Decision Date24 May 1894
Citation26 S.W. 677
PartiesRUSSELL v. RUSSELL et al.
CourtMissouri Supreme Court

Appeal from circuit court, St. Clair county; D. P. Stratton, Judge.

Action by Lottie R. Russell against George N. Russell and others for partition of certain real estate. From a judgment for plaintiff, defendant George N. Russell appeals. Affirmed.

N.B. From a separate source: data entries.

theorem echoByte (h : IoOnly s u) (b : Byte) : IoOnly s (echoByte b u).2 := by
  rw [echoByte_eq]
  split <;> exact ⟨h.regs, h.pc, h.cond, h.run, h.job, h.device⟩

/-- A read after writes to the output stream takes the answer the input stream had before them. -/
theorem inByte_outBytes {bs : List Byte} {r : Except Cause Byte} (h : Machine.inByte (Machine.outBytes bs s).2 = .done r u) :
    IoOnly s u := by
  rw [inByte_eq, outBytes_nextInput] at h
  obtain ⟨q, n, e, -⟩ := outBytes_spec bs s
  rw [e] at h
  match s.nextInput.1, h with
  | some a, h =>
    obtain ⟨-, rfl⟩ := Res.done.inj h
    exact ⟨rfl, rfl, rfl, rfl, rfl, .inr ⟨rfl, .inl rfl⟩⟩

theorem reg (h : IoOnly s u) (r : Reg) : u.reg r = s.reg r := congrArg (·.get r) h.regs

theorem input (h : IoOnly s u) : u.input = s.input ∨ u.input = s.nextInput.2 := h.device.imp And.left And.left

theorem wf (h : IoOnly s u) (hs : s.mem.wf) : u.mem.wf := by
  obtain ⟨-, hm⟩ | ⟨-, hm | ⟨b, hm⟩⟩ := h.device
  · rwa [hm]
  · rwa [hm]
  · rw [hm]
    exact keyboardUpdate_wf hs b

end IoOnly

/-- The link write that opens JSR, JSRR and every TRAP (rules R143, R144, R170); the others begin where they are. -/
def opening (i : Instr) (s : State) : State :=
  match i with
  | .jsr _ | .jsrr _ => link s
  | .trap _ | .trapGetc | .trapOut | .trapPuts | .trapIn | .trapPutsp | .trapHalt | .trapOther _ => link s
  | _ => s

@[simp] theorem opening_pc (i : Instr) (s : State) : (opening i s).pc = s.pc := by cases i <;> rfl
@[simp] theorem opening_cond (i : Instr) (s : State) : (opening i s).cond = s.cond := by cases i <;> rfl
@[simp] theorem opening_mem (i : Instr) (s : State) : (opening i s).mem = s.mem := by cases i <;> rfl
@[simp] theorem opening_run (i : Instr) (s : State) : (opening i s).run = s.run := by cases i <;> rfl
@[simp] theorem opening_job (i : Instr) (s : State) : (opening i s).job = s.job := by cases i <;> rfl
@[simp] theorem opening_input (i : Instr) (s : State) : (opening i s).input = s.input := by cases i <;> rfl
@[simp] theorem opening_nextInput (i : Instr) (s : State) : (opening i s).nextInput = s.nextInput := by cases i <;> rfl

/-- The four instructions that may write the PC (rule R25). -/
def isJump (i : Instr) : Bool :=
  match i with
  | .br _ _ _ _ | .jmp _ | .jsr _ | .jsrr _ => true
  | _ => false

/-- How an instruction ends after its reads and writes of the devices: with a result and its flags, FAILED, with a
store, at a new PC, with a string to walk, HALTED, or with nothing more to do. -/
inductive Ends (i : Instr) (u : State) : State → Prop
  | result {dr : Reg} {v : Word} : flagSource i = some dr → Ends i u (writeResult dr v u)
  | failed {f : Fault} : Ends i u (raise f u)
  | stored {a v : Word} : flagSource i = none → isStore i = true → Ends i u (memWrite a v u)
  | jumped {v : Word} : flagSource i = none → isJump i = true → Ends i u (u.withPc v)
  | walks {j : StringJob} : flagSource i = none → Ends i u (u.withJob (some j))
  | halted : flagSource i = none → Ends i u (halt u)
  | done : flagSource i = none → Ends i u u

/-- The generic TRAP row has the traits of the row of its vector (rule R170). -/
theorem trapRow_traits (v : BitVec 8) :
    flagSource (trapRow v) = flagSource (.trap v) ∧ isStore (trapRow v) = false ∧ isJump (trapRow v) = false ∧
      isBranch (trapRow v) = false ∧ ∀ s, opening (trapRow v) s = link s := by
  have hnone : serviceOf v = none → ∀ t, v ≠ params.vector t := by
    rintro h t rfl
    simp at h
  unfold trapRow
  match h : serviceOf v with
  | none => exact ⟨(if_neg (by simp [hnone h])).symm, rfl, rfl, rfl, fun _ => rfl⟩
  | some .getc | some .out | some .puts | some .inp | some .putsp | some .halt =>
    obtain rfl := vector_of_serviceOf h
    exact ⟨rfl, rfl, rfl, rfl, fun _ => rfl⟩

theorem Ends.of_trapRow {v : BitVec 8} {u t : State} (h : Ends (trapRow v) u t) : Ends (.trap v) u t := by
  obtain ⟨hf, hs, hj, -, -⟩ := trapRow_traits v
  cases h with
  | result h => exact .result (hf ▸ h)
  | failed => exact .failed
  | stored _ h => simp [hs] at h
  | jumped _ h => simp [hj] at h
  | walks h => exact .walks (hf ▸ h)
  | halted h => exact .halted (hf ▸ h)
  | done h => exact .done (hf ▸ h)

section
variable {i : Instr} {s t : State}

theorem load_ends {dr : Reg} {a : Word} (hi : flagSource i = some dr) (h : load dr a s = .next t) :
    ∃ u, IoOnly s u ∧ Ends i u t := by
  obtain ⟨w, u, hr, rfl⟩ | ⟨c, u, hr, rfl⟩ := Res.finish_next h
  · exact ⟨u, .memRead hr, .result hi⟩
  · exact ⟨u, .memRead hr, .failed⟩
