-- ==== Sys2Proof/Config.lean ====
section
/-! DEFINITION. What an implementation of the block fixes: the one open parameter of the spec, RESET_STYLE.
The code parameters of `spec/00_scope.md` R7 are no configuration: no command and no implementation changes them. -/

namespace Sys2Proof

/-- The physical styles of reset that `spec/92_eei_decisions.md` D20 lists. -/
inductive ResetStyle where
  | syncHigh
  | syncLow
  | asyncHigh
  | asyncLow
  deriving DecidableEq, Repr, Inhabited

/-- RESET_STYLE (R195): how `rst` is sampled, and its polarity. It is left open, so it has no value here that a proof
could use; the step model of R190 is the same for every style (log entry 4). -/
opaque Config.resetStyle : ResetStyle

end Sys2Proof
end

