-- ==== Sys2Proof/Machine/Division.lean ====
section
/-! DEFINITION. What the divider is compared with: the source's division over a 5-bit window
(`spec/44_crc4_generator.md` R135) and the polynomial reading of a bit string (`spec/00_scope.md` R14). The block holds
neither; statements about its divider use them. -/

namespace Sys2Proof.Machine

/-- G written as the bit string `10011`, first bit leftmost (R14). -/
def generatorBits : Bits := (List.range 5).map fun i => generator.getLsbD (4 - i)

/-- `reduce(w)`: XOR the window with G if its leading bit is 1, else with zeros, and drop the leading bit (R135). -/
def reduceWindow (w : Bits) : Bits :=
  (if w.headD false then List.zipWith xor w generatorBits else w).tail

/-- The loop of the window procedure: reduce, bring in the next pending bit, and reduce once more at the end (R135). -/
def windowLoop : Bits → Bits → Bits
  | w, [] => reduceWindow w
  | w, d :: pending => windowLoop (reduceWindow w ++ [d]) pending

/-- The source's procedure for a dividend of at least 5 bits (R135). -/
def windowDivide (dividend : Bits) : Bits := windowLoop (dividend.take 5) (dividend.drop 5)

/-- A bit as a coefficient over GF(2). -/
def bitCoeff (b : Bool) : ZMod 2 := if b then 1 else 0

/-- `poly(s)`: the sum of s_i · x^(L-1-i), the first bit of highest degree (R14). -/
noncomputable def polyOfBits (s : Bits) : Polynomial (ZMod 2) :=
  ∑ i ∈ Finset.range s.length, Polynomial.C (bitCoeff (s.getD i false)) * Polynomial.X ^ (s.length - 1 - i)

/-- G = x⁴+x+1 as a polynomial (R2, R14). -/
noncomputable def generatorPoly : Polynomial (ZMod 2) := Polynomial.X ^ 4 + Polynomial.X + 1

/-- The polynomial of a remainder: bit j is the coefficient of x^j (R14). -/
noncomputable def polyOfRemainder (r : Nibble) : Polynomial (ZMod 2) :=
  ∑ j ∈ Finset.range 4, Polynomial.C (bitCoeff (r.getLsbD j)) * Polynomial.X ^ j

/-- `r = rem(p)`: the remainder of `p` divided by G (R14). -/
def IsRemainder (r : Nibble) (p : Polynomial (ZMod 2)) : Prop := polyOfRemainder r = p %ₘ generatorPoly

end Sys2Proof.Machine
end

I. C. Duckworth, for appellant. John E. Lucas, for respondent.

SHERWOOD, J.

The question presented by this appeal is whether a wife divorced from her husband can have partition of land owned by them, prior to such divorce, as tenants by the entirety. Such tenancies were recognized at an early day in this state (Gibson v. Zimmerman, 12 Mo. 385); at a time, too, when our statute was in this form: "Every interest in real estate granted or devised to two or more persons, other than to executors or trustees as such, shall be a tenancy in common unless expressly declared in such grant or devise to be in joint tenancy." The statute had been in this form since 1835, and substantially in that form ever since 1825. Thus the statute remained until 1865, when it was amended by striking out the words "as such," and inserting immediately after them, "or to husband and wife." Gen. St. 1865, p. 443, § 12. This rule of the common law seems to have been intentionally emphasized in the amended statute just quoted, and is a settled rule of property of this state, and the section still retains a place in the last revision (2 Rev. St. 1889, § 8844). Garner v. Jones, 52 Mo. 68; Shroyer v. Nickell, 55 Mo. 264; Hall v. Stephens, 65 Mo. 670. In which last case, after a considerable citation and discussion of authorities, it was ruled that the interest of a husband in land by entirety could be sold under execution, but that his wife, surviving him, would take the entire estate. The peculiarities of this sort of tenancy are derived from the fact that, in legal contemplation, husband and wife are a unit of personalty. There can be no moieties between them. They are each seised of the entirety, per tout, not per my, and the husband cannot forfeit or alien the estate except during the period of his life. Hall v. Stephens, supra, and cases cited. And, owing to this legal unity of husband and wife, it is said to be impossible, even by express words, to convey land to them so as to make them tenants in common with each other. Dias v. Glover, 1 Hoff. Ch. 71; Stuckey v. Keefe, 26 Pa. St. 397, and cases cited. This being the case, the question arises what effect, if any, does a decree of divorce have upon the status of an estate by entirety? On this point, Freeman observes: "At the present day, partition of property held in entireties may be obtained in connection with a decree of...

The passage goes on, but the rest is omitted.